Source data —

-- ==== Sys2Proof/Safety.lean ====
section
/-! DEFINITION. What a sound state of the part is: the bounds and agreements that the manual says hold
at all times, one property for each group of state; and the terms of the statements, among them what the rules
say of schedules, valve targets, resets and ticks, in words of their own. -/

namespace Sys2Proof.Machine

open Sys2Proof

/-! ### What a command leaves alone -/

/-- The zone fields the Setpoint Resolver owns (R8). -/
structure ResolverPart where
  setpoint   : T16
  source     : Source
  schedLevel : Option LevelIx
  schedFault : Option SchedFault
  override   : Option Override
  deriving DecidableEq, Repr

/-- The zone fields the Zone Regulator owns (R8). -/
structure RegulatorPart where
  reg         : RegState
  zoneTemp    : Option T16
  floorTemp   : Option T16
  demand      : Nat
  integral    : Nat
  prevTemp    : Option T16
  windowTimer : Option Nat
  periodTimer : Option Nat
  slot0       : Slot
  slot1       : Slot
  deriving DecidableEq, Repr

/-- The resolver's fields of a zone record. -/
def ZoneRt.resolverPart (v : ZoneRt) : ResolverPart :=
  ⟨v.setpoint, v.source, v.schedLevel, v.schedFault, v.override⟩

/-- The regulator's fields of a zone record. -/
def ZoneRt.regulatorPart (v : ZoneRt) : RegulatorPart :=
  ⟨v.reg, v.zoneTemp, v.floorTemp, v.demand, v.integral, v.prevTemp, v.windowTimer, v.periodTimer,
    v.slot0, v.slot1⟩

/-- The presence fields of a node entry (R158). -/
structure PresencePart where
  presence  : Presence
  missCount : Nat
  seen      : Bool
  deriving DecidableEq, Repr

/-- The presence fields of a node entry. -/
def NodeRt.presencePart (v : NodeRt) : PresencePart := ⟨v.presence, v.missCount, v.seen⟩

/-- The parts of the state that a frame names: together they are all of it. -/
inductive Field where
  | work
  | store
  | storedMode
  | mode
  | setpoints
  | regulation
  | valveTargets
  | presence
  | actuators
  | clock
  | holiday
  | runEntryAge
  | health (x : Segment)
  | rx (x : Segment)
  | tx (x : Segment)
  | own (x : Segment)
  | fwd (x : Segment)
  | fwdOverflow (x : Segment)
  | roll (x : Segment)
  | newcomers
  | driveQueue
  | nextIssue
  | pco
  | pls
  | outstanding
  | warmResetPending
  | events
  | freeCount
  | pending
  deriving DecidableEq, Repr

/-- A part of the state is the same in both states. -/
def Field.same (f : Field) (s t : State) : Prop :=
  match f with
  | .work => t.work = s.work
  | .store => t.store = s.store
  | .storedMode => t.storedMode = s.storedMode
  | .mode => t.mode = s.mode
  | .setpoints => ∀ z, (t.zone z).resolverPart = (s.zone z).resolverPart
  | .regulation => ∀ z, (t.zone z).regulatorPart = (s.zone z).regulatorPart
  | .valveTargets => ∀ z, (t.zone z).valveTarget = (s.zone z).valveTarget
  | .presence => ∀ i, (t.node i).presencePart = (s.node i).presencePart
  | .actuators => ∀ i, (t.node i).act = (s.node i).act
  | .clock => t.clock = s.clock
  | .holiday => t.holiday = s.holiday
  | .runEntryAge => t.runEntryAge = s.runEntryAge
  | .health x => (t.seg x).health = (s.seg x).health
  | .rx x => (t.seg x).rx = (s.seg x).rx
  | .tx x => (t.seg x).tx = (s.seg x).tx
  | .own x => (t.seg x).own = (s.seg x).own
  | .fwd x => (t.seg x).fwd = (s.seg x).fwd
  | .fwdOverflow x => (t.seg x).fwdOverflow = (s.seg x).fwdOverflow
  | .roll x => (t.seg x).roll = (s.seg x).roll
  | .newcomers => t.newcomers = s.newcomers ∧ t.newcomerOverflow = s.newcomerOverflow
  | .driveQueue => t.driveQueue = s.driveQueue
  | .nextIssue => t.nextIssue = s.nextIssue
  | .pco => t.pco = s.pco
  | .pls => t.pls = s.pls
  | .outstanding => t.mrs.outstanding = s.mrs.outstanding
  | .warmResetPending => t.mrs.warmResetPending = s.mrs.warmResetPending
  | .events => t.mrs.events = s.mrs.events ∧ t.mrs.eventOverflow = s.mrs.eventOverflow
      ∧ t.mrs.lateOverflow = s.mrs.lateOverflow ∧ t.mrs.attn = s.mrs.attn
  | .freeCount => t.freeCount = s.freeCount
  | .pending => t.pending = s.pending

Goal of the exercise — From the first line of the listing above through the line that contains "v.slot0, v.slot1⟩", set down each line without alteration, and nothing else.

Answer below —
-- ==== Sys2Proof/Safety.lean ====
section
/-! DEFINITION. What a sound state of the part is: the bounds and agreements that the manual says hold
at all times, one property for each group of state; and the terms of the statements, among them what the rules
say of schedules, valve targets, resets and ticks, in words of their own. -/

namespace Sys2Proof.Machine

open Sys2Proof

/-! ### What a command leaves alone -/

/-- The zone fields the Setpoint Resolver owns (R8). -/
structure ResolverPart where
  setpoint   : T16
  source     : Source
  schedLevel : Option LevelIx
  schedFault : Option SchedFault
  override   : Option Override
  deriving DecidableEq, Repr

/-- The zone fields the Zone Regulator owns (R8). -/
structure RegulatorPart where
  reg         : RegState
  zoneTemp    : Option T16
  floorTemp   : Option T16
  demand      : Nat
  integral    : Nat
  prevTemp    : Option T16
  windowTimer : Option Nat
  periodTimer : Option Nat
  slot0       : Slot
  slot1       : Slot
  deriving DecidableEq, Repr

/-- The resolver's fields of a zone record. -/
def ZoneRt.resolverPart (v : ZoneRt) : ResolverPart :=
  ⟨v.setpoint, v.source, v.schedLevel, v.schedFault, v.override⟩

/-- The regulator's fields of a zone record. -/
def ZoneRt.regulatorPart (v : ZoneRt) : RegulatorPart :=
  ⟨v.reg, v.zoneTemp, v.floorTemp, v.demand, v.integral, v.prevTemp, v.windowTimer, v.periodTimer,
    v.slot0, v.slot1⟩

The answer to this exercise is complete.